Etaamb.openjustice.be
Koninklijk Besluit van 31 januari 2009
gepubliceerd op 13 februari 2009

Koninklijk besluit tot wijziging van het koninklijk besluit van 28 september 1984 tot uitvoering van de wet van 19 december 1974 tot regeling van de betrekkingen tussen de overheid en de vakbonden van haar personeel

bron
federale overheidsdienst kanselarij van de eerste minister
numac
2009200326
pub.
13/02/2009
prom.
31/01/2009
ELI
eli/besluit/2009/01/31/2009200326/staatsblad
staatsblad
https://www.ejustice.just.fgov.be/cgi/article_body(...)
links
Raad van State (chrono)
Document Qrcode

31 JANUARI 2009. - Koninklijk besluit tot wijziging van het koninklijk besluit van 28 september 1984 tot uitvoering van de wet van 19 december 1974 tot regeling van de betrekkingen tussen de overheid en de vakbonden van haar personeel


ALBERT II, Koning der Belgen, Aan allen die nu zijn en hierna wezen zullen, Onze Groet.

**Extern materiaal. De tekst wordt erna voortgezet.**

/-- SET PRINTER served (R44): port, page timeout, reconnect window and suspend allowed at card offsets 8–11. -/
def serveSetPrinter (c : CardNo) (s : State) : Served :=
  match port? (cardNum s c 8) with
  | some p => acceptSetPrinter p (cardNum s c 9) (cardNum s c 10) (cardByte s c 11 ≠ 0) s
  | none => refuse s { outcome := .noDevice }

/-- SET PRINTER (R44). -/
def execSetPrinter (s : State) : Out := serve .setPrinter serveSetPrinter s

/-! ### Link notices (R57, R74–R76) -/

/-- The oldest notice handed to the Print Scheduler for a port is taken. -/
def popPrint (p : PortNo) (s : State) : State := { s with toPrint := put s.toPrint p s.toPrint[p].tail }

/-- A link loss at an attached printer (R74): the page is abandoned, the printer is DETACHED, the reconnect timer
starts, and a cancel-pending current job ends (R49). -/
def losePrinter (p : PortNo) (s : State) : State :=
  let t := updPrinter s p fun r =>
    { dropPage r with
      state := .detached
      hold := none
      reconnect := some (startTimer s (s.printerSet[p].reconnectWindow * second)) }
  match s.printers[p].current with
  | some j => if s.jobs[j].cancelPending then endJob s.jobs[j].reason t j else t
  | none => t

/-- PRINTER LINK LOSS taken (R74). -/
def printerLinkLoss (p : PortNo) (s : State) : State :=
  match s.toPrint[p].head? with
  | some .loss => if attached s.printers[p] then losePrinter p (popPrint p s) else popPrint p s
  | _ => s

/-- An ABSENT record comes up (R57). -/
def bringUp (mode : Mode) (d : DevProfile) (r : Printer) : Printer :=
  { makeAbsent r with
    window := d.further.toNat
    state := match mode with
      | .running => .idle
      | .quiet => .quiesced }

/-- A printer's arrival at an ABSENT record (R57). -/
def printerArrival (p : PortNo) (s : State) : State :=
  match s.toPrint[p].head? with
  | some (.arrival d) =>
    if s.printers[p].state = .absent then updPrinter (popPrint p s) p (bringUp s.printMode d) else s
  | _ => s

/-- The printer is back: the reconnect timer stops, the window is the new profile's, paper-low is no (R75). -/
def comeBack (d : DevProfile) (r : Printer) : Printer :=
  { r with reconnect := none, window := d.further.toNat, credits := 0, paperLow := false }

/-- A printer's return to a DETACHED record (R75). -/
def printerReturn (p : PortNo) (s : State) : State :=
  match s.toPrint[p].head? with
  | some (.arrival d) =>
    if s.printers[p].state = .detached then
      let t := clearTransients p (updPrinter (popPrint p s) p (comeBack d))
      if t.printers[p].current.isSome then resumePage p t else choose p t
    else s
  | _ => s

/-- A device of another kind on a DETACHED printer's port (R76). -/
def kindChange (p : PortNo) (s : State) : State :=
  match s.toPrint[p].head? with
  | some .kindChange => if s.printers[p].state = .detached then loseDevice p (popPrint p s) else popPrint p s
  | _ => s

/-- PRINTER_LINK_LOSS (R74). -/
def execPrinterLinkLoss (p : PortNo) (s : State) : Out := event (printerLinkLoss p) s

/-- PRINTER_ARRIVAL (R57). -/
def execPrinterArrival (p : PortNo) (s : State) : Out := event (printerArrival p) s

/-- PRINTER_RETURN (R75). -/
def execPrinterReturn (p : PortNo) (s : State) : Out := event (printerReturn p) s

/-- KIND_CHANGE (R76). -/
def execKindChange (p : PortNo) (s : State) : Out := event (kindChange p) s

/-- RECONNECT_TIMER_EXPIRY (R76). -/
def execReconnectTimerExpiry (p : PortNo) (s : State) : Out := event (reconnectTimerExpiry p) s

/-- PAGE_TIMER_EXPIRY (R69). -/
def execPageTimerExpiry (p : PortNo) (s : State) : Out := event (pageTimerExpiry p) s

/-! ### Quiet hours (R78, R80) -/

/-- A printer record's entry into QUIET (R78). -/
def enterQuiet (r : Printer) : Printer :=
  if r.state = .sending ∨ r.state = .idle then { r with state := .quiesced } else r

/-- The Print Scheduler takes the entry into QUIET (R78). -/
def printersEnterQuiet (s : State) : State :=
  match s.quietPrint with
  | .enter :: rest => { s with quietPrint := rest, printMode := .quiet, printers := s.printers.map enterQuiet }
  | _ => s

/-- A QUIESCED printer leaves QUIET (R80). -/
def wakePrinter (s : State) (p : PortNo) : State :=
  let r := s.printers[p]
  if r.state = .quiesced then
    if r.current.isSome then
      let t := updPrinter s p fun r => { r with state := .sending }
      if r.page.isSome then t else openPage p t
    else choose p s
  else s

/-- The Print Scheduler takes the wake (R80). -/
def printersLeaveQuiet (s : State) : State :=
  match s.quietPrint with
  | .leave :: rest => (List.finRange 8).foldl wakePrinter { s with quietPrint := rest, printMode := .running }
  | _ => s

/-- PRINTERS_ENTER_QUIET (R78). -/
def execPrintersEnterQuiet (s : State) : Out := event printersEnterQuiet s

/-- PRINTERS_LEAVE_QUIET (R80). -/
def execPrintersLeaveQuiet (s : State) : Out := event printersLeaveQuiet s

end Sys2Proof.Machine
end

Gelet op de wet van 19 december 1974 tot regeling van de betrekkingen tussen de overheid en de vakbonden van haar personeel, de artikelen 5, § 1, en 10, § 1;

Gelet op het koninklijk besluit van 28 september 1984 tot uitvoering van de wet van 19 december 1974 tot regeling van de betrekkingen tussen de overheid en de vakbonden van haar personeel;

Gelet op de adviezen van de Inspecteur van Financiën, gegeven op 13 juni 2008 en 19 juni 2008;

Gelet op de akkoordbevinding van Onze Staatsecretaris voor Begroting, gegeven op 25 juni 2008;

Gelet op het protocol nr. 163/1 van 21 oktober 2008 van het Gemeenschappelijk Comité voor alle overheidsdiensten;

Gelet op het advies nr. 45.464/1 van de Raad van State, gegeven op 27 november 2008, met toepassing van artikel 84, § 1, eerste lid, 1 °, van de wetten op de Raad van State, gecoördineerd op 12 januari 1973;

Op de voordracht van Onze Eerste Minister en Onze Minister van Ambtenarenzaken en op het advies van Onze in Raad vergaderde Ministers, Hebben Wij besloten en besluiten Wij :

Artikel 1.In het koninklijk besluit van 28 september 1984 tot uitvoering van de wet van 19 december 1974 tot regeling van de betrekkingen tussen de overheid en de vakbonden van haar personeel, wordt een artikel 31bis ingevoegd, luidend als volgt : «

Art. 31bis.Elke voorzitter van een comité zoals bedoeld in artikel 3, § 1, en artikel 4, § 1, van de wet, kan, in afwijking van de artikelen 23, 27, 29, laatste lid, 30, eerste, tweede en vierde lid, en 31, § 2, beslissen dat de te onderhandelen aangelegenheden en de erbij horende documenten elektronisch worden ingediend en dat het ter beschikking stellen van de dagorde en alle nodige documentatie, de afschriften van de notulen, de ontwerpen van protocol en de definitieve protocollen eveneens via elektronische weg geschiedt.

De in het eerste lid bedoelde beslissing wordt genomen mits zij het voorwerp uitmaakt van een protocol van eenparig akkoord zoals bedoeld in artikel 9, 1°, van de wet.

Elke voorzitter bepaalt de nadere regels inzake het elektronisch ter beschikking stellen van de in het eerste lid bedoelde documenten. ».

Art. 2.In hetzelfde besluit wordt een artikel 50bis ingevoegd, luidend als volgt : «

Art. 50bis.Elke voorzitter van een comité zoals bedoeld in artikel 10, § 1, van de wet, kan, in afwijking van de artikelen 23, 27, 46, 47, derde lid, 49 en 50, beslissen dat de aangelegenheden die aan overleg worden onderworpen en de erbij horende documenten elektronisch worden ingediend en dat het ter beschikking stellen van de dagorde en alle nodige documentatie en de afschriften van de notulen eveneens elektronisch geschiedt.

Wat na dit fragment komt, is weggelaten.